What needs to be done >> Below are some records. Return exactly the lines from the one containing "TRC_STAT, 0x16428 -/" through the one containing "DUMP_CTL, 0x16510 -/", both included, and only those.

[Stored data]
——
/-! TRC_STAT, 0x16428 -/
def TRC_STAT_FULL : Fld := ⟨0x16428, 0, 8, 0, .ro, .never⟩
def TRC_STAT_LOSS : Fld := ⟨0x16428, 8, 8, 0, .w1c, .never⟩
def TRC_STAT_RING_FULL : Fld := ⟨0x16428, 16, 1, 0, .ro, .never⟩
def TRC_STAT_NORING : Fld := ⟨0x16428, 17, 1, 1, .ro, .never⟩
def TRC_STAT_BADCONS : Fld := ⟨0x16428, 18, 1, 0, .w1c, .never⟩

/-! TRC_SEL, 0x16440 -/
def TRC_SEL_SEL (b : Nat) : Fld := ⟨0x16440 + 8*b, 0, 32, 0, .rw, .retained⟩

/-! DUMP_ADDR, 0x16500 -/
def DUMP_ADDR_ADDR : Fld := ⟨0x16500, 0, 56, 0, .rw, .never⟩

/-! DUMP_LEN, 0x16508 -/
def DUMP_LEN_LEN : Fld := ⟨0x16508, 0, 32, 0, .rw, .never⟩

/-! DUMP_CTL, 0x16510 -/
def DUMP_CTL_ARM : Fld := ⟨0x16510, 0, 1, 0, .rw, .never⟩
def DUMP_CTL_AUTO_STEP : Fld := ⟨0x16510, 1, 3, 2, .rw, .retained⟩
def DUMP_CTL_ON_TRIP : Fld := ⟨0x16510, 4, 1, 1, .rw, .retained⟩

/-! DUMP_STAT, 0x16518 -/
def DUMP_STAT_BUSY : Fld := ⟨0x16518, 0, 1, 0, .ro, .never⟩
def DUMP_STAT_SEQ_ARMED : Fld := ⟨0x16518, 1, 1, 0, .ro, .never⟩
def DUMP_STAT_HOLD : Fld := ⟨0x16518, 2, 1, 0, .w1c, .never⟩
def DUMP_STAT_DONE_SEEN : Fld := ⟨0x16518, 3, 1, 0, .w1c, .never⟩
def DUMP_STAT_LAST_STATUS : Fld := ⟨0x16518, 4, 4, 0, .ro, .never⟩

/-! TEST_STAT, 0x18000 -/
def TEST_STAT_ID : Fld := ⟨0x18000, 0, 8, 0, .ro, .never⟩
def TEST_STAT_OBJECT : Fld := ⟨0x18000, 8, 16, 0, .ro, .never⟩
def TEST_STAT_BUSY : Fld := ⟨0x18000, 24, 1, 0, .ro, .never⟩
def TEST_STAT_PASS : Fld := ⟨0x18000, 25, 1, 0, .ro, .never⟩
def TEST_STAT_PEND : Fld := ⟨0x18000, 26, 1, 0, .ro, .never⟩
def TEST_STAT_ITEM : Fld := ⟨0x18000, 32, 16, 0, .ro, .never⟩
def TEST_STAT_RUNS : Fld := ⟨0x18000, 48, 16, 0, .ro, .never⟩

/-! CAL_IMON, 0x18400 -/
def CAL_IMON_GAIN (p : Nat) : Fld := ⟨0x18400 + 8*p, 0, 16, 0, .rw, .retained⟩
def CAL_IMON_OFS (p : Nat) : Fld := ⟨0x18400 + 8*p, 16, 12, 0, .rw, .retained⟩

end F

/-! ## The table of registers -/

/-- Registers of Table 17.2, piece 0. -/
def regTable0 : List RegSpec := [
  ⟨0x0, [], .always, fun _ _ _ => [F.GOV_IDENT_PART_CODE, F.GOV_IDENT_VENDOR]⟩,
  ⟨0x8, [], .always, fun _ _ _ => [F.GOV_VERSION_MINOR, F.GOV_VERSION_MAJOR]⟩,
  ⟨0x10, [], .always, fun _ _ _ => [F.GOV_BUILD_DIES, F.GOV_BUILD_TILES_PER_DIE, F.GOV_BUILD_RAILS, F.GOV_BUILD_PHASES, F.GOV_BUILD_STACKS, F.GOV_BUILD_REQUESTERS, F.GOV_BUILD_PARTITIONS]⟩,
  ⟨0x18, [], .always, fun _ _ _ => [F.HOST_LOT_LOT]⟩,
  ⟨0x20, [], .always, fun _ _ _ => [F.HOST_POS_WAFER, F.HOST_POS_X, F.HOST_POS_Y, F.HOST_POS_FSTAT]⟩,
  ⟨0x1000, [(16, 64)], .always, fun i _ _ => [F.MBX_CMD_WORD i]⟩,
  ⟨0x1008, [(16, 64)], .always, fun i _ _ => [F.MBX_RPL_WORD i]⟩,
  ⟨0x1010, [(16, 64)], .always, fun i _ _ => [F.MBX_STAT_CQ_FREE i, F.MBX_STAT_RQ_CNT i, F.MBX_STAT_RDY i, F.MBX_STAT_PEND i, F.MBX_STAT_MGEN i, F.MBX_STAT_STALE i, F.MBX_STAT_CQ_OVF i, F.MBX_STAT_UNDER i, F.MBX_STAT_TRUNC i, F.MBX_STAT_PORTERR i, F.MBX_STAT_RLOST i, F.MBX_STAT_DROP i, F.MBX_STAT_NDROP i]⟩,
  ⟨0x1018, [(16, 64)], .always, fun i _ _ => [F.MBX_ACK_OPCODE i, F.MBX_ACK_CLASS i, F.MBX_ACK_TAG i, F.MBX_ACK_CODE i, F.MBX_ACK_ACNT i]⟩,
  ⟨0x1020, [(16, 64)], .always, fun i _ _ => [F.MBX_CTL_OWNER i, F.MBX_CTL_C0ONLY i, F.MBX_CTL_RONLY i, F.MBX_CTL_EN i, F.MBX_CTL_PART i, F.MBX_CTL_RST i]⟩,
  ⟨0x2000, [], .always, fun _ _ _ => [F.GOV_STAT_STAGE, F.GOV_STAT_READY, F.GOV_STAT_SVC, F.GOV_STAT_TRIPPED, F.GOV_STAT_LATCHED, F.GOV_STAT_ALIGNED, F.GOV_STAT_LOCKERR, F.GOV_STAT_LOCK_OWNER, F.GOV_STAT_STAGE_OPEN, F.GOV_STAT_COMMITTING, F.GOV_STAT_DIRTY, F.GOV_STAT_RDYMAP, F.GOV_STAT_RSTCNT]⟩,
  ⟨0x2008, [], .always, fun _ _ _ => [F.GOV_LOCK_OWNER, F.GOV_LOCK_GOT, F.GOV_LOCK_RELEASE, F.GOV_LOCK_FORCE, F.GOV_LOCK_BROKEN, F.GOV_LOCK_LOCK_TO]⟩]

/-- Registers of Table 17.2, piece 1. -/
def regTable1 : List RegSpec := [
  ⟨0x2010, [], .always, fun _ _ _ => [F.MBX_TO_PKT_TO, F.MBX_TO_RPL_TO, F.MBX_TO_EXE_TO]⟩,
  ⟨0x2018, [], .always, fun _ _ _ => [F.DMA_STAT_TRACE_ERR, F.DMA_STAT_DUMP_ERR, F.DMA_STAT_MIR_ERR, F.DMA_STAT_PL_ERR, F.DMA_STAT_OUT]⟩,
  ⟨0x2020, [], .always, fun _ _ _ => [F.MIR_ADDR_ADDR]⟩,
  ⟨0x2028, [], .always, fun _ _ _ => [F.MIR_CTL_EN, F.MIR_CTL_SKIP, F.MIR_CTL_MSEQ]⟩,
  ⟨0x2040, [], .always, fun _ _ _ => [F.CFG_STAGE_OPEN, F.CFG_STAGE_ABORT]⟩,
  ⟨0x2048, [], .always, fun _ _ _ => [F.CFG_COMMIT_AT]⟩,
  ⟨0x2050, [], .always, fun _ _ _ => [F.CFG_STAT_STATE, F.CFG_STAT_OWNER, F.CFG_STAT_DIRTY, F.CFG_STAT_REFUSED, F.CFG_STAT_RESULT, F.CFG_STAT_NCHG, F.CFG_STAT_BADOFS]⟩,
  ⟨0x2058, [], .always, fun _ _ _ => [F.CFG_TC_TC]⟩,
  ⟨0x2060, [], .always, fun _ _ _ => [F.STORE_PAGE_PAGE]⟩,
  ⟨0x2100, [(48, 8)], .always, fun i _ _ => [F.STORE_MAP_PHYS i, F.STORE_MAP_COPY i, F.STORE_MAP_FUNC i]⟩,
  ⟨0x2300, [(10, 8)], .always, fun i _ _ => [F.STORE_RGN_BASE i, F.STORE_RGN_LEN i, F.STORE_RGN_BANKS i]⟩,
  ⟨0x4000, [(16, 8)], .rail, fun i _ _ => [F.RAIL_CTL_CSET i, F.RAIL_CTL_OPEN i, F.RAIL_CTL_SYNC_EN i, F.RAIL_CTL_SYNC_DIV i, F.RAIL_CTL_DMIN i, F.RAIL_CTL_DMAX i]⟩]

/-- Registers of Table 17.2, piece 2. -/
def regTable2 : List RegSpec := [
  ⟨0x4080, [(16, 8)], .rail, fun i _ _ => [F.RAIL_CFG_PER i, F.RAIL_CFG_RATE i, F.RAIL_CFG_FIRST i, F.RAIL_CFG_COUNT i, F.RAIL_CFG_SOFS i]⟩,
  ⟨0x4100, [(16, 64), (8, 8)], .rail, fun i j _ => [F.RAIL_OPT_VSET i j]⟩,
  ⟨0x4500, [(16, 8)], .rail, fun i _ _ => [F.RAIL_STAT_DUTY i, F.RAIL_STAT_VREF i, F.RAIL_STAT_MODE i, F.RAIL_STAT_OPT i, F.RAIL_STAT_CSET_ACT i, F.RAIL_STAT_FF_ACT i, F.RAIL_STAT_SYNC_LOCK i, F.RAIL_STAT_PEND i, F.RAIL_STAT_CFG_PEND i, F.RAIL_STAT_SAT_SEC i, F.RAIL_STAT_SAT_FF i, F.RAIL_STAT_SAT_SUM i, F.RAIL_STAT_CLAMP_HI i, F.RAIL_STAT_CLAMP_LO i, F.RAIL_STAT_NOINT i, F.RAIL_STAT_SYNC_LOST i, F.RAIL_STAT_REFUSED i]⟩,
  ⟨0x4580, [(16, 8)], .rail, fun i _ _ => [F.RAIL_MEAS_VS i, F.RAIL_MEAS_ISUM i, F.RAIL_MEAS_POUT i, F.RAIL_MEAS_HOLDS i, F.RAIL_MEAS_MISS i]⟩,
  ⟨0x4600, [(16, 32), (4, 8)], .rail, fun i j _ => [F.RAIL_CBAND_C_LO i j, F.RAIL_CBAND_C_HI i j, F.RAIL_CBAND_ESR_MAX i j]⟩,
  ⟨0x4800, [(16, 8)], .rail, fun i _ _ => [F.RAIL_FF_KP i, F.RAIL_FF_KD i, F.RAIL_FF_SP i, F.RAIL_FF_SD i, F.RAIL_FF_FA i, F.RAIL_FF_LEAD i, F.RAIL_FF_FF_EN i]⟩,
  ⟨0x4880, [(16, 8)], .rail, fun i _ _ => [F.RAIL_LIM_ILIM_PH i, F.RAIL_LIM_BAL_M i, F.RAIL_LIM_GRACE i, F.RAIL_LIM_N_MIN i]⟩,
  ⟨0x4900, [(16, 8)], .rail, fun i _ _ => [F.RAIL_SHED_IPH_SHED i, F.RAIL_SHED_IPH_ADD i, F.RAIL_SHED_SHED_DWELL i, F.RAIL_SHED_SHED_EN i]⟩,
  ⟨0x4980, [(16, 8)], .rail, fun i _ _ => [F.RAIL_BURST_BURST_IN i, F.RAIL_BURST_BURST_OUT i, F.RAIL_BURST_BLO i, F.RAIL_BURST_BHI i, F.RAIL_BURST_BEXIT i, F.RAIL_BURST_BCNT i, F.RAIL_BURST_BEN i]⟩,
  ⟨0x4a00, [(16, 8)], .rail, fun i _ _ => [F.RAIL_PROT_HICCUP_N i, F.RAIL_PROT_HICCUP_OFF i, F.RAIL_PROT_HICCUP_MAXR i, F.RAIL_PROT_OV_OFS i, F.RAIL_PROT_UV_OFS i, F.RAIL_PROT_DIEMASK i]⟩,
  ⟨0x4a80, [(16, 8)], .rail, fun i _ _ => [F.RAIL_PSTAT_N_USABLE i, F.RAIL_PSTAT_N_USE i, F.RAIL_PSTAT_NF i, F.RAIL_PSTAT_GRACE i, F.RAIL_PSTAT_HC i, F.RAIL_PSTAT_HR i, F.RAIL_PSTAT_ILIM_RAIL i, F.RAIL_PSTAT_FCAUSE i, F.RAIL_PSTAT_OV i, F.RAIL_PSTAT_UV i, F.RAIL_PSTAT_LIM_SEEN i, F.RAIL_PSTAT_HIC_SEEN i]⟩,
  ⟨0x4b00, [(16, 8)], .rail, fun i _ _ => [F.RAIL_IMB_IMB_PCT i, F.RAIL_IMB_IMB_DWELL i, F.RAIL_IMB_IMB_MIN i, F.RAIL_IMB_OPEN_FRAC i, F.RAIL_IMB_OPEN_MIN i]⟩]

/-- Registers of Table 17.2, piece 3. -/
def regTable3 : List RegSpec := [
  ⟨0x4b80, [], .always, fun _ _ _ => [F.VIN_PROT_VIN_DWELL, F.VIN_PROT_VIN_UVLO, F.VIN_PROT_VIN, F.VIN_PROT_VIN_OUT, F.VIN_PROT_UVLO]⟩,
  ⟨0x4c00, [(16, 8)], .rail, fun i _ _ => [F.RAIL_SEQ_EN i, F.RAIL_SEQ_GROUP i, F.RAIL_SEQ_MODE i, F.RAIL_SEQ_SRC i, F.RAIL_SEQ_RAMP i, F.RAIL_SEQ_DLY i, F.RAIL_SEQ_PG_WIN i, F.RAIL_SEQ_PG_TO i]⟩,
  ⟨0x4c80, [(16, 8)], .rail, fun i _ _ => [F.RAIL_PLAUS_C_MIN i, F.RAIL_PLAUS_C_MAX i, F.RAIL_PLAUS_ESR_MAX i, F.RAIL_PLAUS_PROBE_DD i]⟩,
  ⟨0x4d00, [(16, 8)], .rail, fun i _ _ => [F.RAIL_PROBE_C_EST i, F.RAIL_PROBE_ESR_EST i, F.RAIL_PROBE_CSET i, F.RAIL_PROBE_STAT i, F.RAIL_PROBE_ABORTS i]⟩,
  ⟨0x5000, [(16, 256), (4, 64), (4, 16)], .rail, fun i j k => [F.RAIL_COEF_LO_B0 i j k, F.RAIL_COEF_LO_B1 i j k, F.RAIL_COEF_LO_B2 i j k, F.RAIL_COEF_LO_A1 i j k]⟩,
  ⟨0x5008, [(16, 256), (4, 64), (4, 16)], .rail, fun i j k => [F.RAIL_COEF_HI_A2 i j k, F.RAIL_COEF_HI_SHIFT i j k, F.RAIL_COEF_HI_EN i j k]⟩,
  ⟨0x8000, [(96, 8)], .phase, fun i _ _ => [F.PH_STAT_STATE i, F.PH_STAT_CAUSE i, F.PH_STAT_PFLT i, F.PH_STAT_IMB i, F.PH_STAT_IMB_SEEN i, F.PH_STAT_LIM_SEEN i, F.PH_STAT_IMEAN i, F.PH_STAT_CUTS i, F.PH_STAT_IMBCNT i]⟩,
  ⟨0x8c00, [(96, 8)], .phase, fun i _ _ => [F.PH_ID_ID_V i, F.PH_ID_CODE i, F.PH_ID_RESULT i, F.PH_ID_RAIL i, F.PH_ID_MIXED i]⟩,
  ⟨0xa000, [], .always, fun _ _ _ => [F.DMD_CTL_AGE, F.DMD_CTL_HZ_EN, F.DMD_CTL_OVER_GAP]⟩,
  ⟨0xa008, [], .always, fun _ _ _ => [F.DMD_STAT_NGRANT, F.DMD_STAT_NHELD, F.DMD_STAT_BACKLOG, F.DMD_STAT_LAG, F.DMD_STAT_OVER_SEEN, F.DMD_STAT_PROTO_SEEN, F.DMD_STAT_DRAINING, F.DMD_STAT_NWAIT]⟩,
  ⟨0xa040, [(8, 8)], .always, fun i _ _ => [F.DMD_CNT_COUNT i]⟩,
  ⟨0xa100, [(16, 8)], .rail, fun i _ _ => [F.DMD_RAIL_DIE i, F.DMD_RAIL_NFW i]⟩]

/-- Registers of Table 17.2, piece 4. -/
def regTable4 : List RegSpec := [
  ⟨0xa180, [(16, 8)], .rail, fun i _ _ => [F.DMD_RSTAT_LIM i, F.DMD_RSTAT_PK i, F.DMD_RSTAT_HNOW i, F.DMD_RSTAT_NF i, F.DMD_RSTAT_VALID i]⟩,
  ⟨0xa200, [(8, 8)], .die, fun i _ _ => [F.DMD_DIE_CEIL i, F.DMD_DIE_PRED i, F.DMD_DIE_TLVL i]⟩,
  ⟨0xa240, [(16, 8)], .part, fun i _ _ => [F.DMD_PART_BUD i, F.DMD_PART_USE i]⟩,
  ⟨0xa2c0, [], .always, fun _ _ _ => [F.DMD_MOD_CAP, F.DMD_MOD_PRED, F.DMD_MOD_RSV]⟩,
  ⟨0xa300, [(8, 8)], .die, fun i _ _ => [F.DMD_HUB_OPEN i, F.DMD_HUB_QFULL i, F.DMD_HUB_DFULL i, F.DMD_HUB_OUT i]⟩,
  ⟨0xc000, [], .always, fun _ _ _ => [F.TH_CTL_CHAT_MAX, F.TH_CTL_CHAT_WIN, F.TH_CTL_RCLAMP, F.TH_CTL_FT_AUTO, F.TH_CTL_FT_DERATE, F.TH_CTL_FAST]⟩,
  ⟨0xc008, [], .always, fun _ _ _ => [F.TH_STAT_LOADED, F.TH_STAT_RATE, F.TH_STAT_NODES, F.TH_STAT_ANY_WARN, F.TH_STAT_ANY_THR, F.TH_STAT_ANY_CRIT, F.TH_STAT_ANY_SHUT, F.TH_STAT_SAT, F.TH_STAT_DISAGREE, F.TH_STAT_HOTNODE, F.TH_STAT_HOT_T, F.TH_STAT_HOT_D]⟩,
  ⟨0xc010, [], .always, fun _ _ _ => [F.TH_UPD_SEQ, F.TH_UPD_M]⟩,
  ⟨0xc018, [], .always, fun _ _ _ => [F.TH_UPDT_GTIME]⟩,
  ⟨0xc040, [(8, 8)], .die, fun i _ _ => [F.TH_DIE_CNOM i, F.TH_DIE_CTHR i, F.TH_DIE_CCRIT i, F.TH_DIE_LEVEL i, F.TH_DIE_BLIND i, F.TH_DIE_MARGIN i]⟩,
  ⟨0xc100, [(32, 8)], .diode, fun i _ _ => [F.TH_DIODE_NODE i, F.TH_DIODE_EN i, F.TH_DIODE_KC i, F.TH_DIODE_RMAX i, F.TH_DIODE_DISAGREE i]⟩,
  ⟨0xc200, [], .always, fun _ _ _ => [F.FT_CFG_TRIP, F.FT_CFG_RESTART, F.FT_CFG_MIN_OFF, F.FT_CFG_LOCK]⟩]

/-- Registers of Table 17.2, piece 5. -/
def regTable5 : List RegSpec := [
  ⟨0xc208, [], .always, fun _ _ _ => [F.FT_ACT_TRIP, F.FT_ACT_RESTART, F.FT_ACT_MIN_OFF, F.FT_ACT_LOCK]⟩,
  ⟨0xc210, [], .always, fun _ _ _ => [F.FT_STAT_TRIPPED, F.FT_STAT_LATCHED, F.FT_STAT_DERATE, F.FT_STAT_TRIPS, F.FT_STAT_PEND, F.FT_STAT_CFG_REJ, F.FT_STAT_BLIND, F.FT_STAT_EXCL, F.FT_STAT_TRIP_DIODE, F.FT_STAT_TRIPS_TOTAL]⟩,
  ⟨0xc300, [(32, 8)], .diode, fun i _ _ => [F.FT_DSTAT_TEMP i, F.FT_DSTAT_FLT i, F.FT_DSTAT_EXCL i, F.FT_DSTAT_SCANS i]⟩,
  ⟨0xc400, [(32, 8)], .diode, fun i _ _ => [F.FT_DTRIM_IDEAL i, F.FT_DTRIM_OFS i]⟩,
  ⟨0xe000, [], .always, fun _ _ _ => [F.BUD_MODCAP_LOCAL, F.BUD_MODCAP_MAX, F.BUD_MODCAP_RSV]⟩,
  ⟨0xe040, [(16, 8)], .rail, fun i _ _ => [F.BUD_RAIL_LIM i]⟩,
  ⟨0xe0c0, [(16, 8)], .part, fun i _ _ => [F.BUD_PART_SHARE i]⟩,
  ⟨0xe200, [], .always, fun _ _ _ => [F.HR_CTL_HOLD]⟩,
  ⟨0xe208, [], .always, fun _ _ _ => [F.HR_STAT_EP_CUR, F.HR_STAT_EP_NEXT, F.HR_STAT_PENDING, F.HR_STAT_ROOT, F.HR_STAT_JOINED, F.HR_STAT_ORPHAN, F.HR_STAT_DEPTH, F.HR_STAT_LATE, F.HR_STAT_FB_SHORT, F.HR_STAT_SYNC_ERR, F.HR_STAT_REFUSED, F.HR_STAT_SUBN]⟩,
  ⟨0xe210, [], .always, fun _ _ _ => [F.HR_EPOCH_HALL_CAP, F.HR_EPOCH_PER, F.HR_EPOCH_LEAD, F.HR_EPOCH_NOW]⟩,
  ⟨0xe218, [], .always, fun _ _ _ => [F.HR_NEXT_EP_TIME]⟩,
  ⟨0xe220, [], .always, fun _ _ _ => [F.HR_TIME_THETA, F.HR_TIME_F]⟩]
——
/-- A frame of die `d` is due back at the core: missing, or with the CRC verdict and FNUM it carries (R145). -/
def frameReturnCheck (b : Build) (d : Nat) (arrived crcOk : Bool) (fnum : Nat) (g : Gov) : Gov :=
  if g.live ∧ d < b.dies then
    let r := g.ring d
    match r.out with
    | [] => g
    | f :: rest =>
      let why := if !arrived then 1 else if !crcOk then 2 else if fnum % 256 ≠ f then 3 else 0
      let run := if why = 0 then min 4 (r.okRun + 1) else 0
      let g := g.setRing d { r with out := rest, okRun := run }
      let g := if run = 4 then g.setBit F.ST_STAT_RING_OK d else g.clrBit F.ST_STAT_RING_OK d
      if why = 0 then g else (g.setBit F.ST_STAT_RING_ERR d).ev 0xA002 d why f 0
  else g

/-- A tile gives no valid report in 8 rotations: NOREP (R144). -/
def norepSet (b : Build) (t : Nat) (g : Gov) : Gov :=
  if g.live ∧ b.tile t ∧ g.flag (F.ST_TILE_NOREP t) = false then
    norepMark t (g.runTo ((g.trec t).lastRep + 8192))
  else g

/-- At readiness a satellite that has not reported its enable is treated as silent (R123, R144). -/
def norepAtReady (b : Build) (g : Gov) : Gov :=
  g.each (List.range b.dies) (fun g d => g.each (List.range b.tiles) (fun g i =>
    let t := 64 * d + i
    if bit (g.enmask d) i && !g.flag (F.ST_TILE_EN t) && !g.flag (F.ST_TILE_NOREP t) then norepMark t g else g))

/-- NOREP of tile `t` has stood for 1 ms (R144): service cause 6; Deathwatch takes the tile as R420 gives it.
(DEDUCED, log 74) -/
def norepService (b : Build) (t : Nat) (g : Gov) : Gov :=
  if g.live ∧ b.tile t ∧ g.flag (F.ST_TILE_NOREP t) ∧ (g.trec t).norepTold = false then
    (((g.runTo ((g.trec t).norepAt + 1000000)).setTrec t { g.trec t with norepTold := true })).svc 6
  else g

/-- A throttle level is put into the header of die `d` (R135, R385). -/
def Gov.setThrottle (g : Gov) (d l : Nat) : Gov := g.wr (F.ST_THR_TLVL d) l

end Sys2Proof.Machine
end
——
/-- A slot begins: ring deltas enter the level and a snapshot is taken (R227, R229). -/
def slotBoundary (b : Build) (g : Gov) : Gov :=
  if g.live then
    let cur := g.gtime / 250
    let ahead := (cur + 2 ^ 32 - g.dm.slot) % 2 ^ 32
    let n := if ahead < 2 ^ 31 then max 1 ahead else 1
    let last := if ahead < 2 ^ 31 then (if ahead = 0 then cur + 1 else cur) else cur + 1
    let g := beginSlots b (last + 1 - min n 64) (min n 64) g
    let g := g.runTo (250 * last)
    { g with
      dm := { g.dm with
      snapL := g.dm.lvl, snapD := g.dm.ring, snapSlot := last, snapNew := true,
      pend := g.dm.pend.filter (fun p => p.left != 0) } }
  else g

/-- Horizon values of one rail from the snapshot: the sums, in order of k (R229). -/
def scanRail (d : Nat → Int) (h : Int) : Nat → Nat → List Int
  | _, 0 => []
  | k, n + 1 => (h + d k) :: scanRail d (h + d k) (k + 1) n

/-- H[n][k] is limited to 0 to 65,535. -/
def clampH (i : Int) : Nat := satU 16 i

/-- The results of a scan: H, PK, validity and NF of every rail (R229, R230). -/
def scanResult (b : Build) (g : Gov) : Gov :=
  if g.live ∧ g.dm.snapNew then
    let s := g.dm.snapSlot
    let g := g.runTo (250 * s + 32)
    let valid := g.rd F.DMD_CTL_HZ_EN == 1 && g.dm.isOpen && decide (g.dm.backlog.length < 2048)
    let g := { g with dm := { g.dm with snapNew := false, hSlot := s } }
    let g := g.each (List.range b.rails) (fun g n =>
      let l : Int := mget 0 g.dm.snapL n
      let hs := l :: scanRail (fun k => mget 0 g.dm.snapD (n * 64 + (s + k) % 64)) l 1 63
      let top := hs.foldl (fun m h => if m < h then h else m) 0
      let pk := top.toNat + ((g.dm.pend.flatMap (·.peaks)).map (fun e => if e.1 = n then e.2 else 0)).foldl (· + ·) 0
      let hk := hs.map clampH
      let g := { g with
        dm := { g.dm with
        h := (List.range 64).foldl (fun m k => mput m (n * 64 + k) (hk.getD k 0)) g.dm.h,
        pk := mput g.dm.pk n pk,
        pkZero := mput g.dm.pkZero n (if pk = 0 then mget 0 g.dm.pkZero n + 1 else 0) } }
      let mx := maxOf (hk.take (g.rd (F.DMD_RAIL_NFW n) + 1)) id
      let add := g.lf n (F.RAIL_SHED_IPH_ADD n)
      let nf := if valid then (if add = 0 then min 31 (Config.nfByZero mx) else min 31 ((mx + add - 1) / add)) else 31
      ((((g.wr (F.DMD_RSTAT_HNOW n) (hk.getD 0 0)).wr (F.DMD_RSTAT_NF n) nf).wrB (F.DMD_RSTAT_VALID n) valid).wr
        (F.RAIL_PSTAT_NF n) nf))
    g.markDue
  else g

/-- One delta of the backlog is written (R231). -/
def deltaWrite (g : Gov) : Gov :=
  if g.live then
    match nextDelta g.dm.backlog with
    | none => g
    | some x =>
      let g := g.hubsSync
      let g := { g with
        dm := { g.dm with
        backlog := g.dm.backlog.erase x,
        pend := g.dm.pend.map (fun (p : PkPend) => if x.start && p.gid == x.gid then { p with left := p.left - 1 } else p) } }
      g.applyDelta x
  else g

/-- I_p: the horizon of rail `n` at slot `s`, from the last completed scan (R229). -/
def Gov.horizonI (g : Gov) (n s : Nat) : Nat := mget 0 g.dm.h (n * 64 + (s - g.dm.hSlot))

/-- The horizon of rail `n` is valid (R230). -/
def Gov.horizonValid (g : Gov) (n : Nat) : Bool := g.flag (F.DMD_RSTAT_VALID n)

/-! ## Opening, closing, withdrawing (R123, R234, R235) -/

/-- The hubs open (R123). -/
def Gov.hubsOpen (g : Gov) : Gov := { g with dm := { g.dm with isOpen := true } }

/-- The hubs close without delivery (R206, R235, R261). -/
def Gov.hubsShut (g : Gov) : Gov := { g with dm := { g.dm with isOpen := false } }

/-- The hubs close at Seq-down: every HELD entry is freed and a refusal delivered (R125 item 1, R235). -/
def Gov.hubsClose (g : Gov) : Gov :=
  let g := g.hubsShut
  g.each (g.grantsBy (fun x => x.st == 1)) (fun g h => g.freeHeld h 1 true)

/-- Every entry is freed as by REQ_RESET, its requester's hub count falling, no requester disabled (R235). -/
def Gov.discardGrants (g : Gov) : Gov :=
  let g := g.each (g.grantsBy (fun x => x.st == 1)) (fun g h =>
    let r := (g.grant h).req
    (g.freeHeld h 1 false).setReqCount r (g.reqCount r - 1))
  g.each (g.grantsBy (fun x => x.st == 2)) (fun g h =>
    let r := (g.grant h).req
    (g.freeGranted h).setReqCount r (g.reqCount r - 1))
——
Output for this exercise >>
/-! TRC_STAT, 0x16428 -/
def TRC_STAT_FULL : Fld := ⟨0x16428, 0, 8, 0, .ro, .never⟩
def TRC_STAT_LOSS : Fld := ⟨0x16428, 8, 8, 0, .w1c, .never⟩
def TRC_STAT_RING_FULL : Fld := ⟨0x16428, 16, 1, 0, .ro, .never⟩
def TRC_STAT_NORING : Fld := ⟨0x16428, 17, 1, 1, .ro, .never⟩
def TRC_STAT_BADCONS : Fld := ⟨0x16428, 18, 1, 0, .w1c, .never⟩

/-! TRC_SEL, 0x16440 -/
def TRC_SEL_SEL (b : Nat) : Fld := ⟨0x16440 + 8*b, 0, 32, 0, .rw, .retained⟩

/-! DUMP_ADDR, 0x16500 -/
def DUMP_ADDR_ADDR : Fld := ⟨0x16500, 0, 56, 0, .rw, .never⟩

/-! DUMP_LEN, 0x16508 -/
def DUMP_LEN_LEN : Fld := ⟨0x16508, 0, 32, 0, .rw, .never⟩

/-! DUMP_CTL, 0x16510 -/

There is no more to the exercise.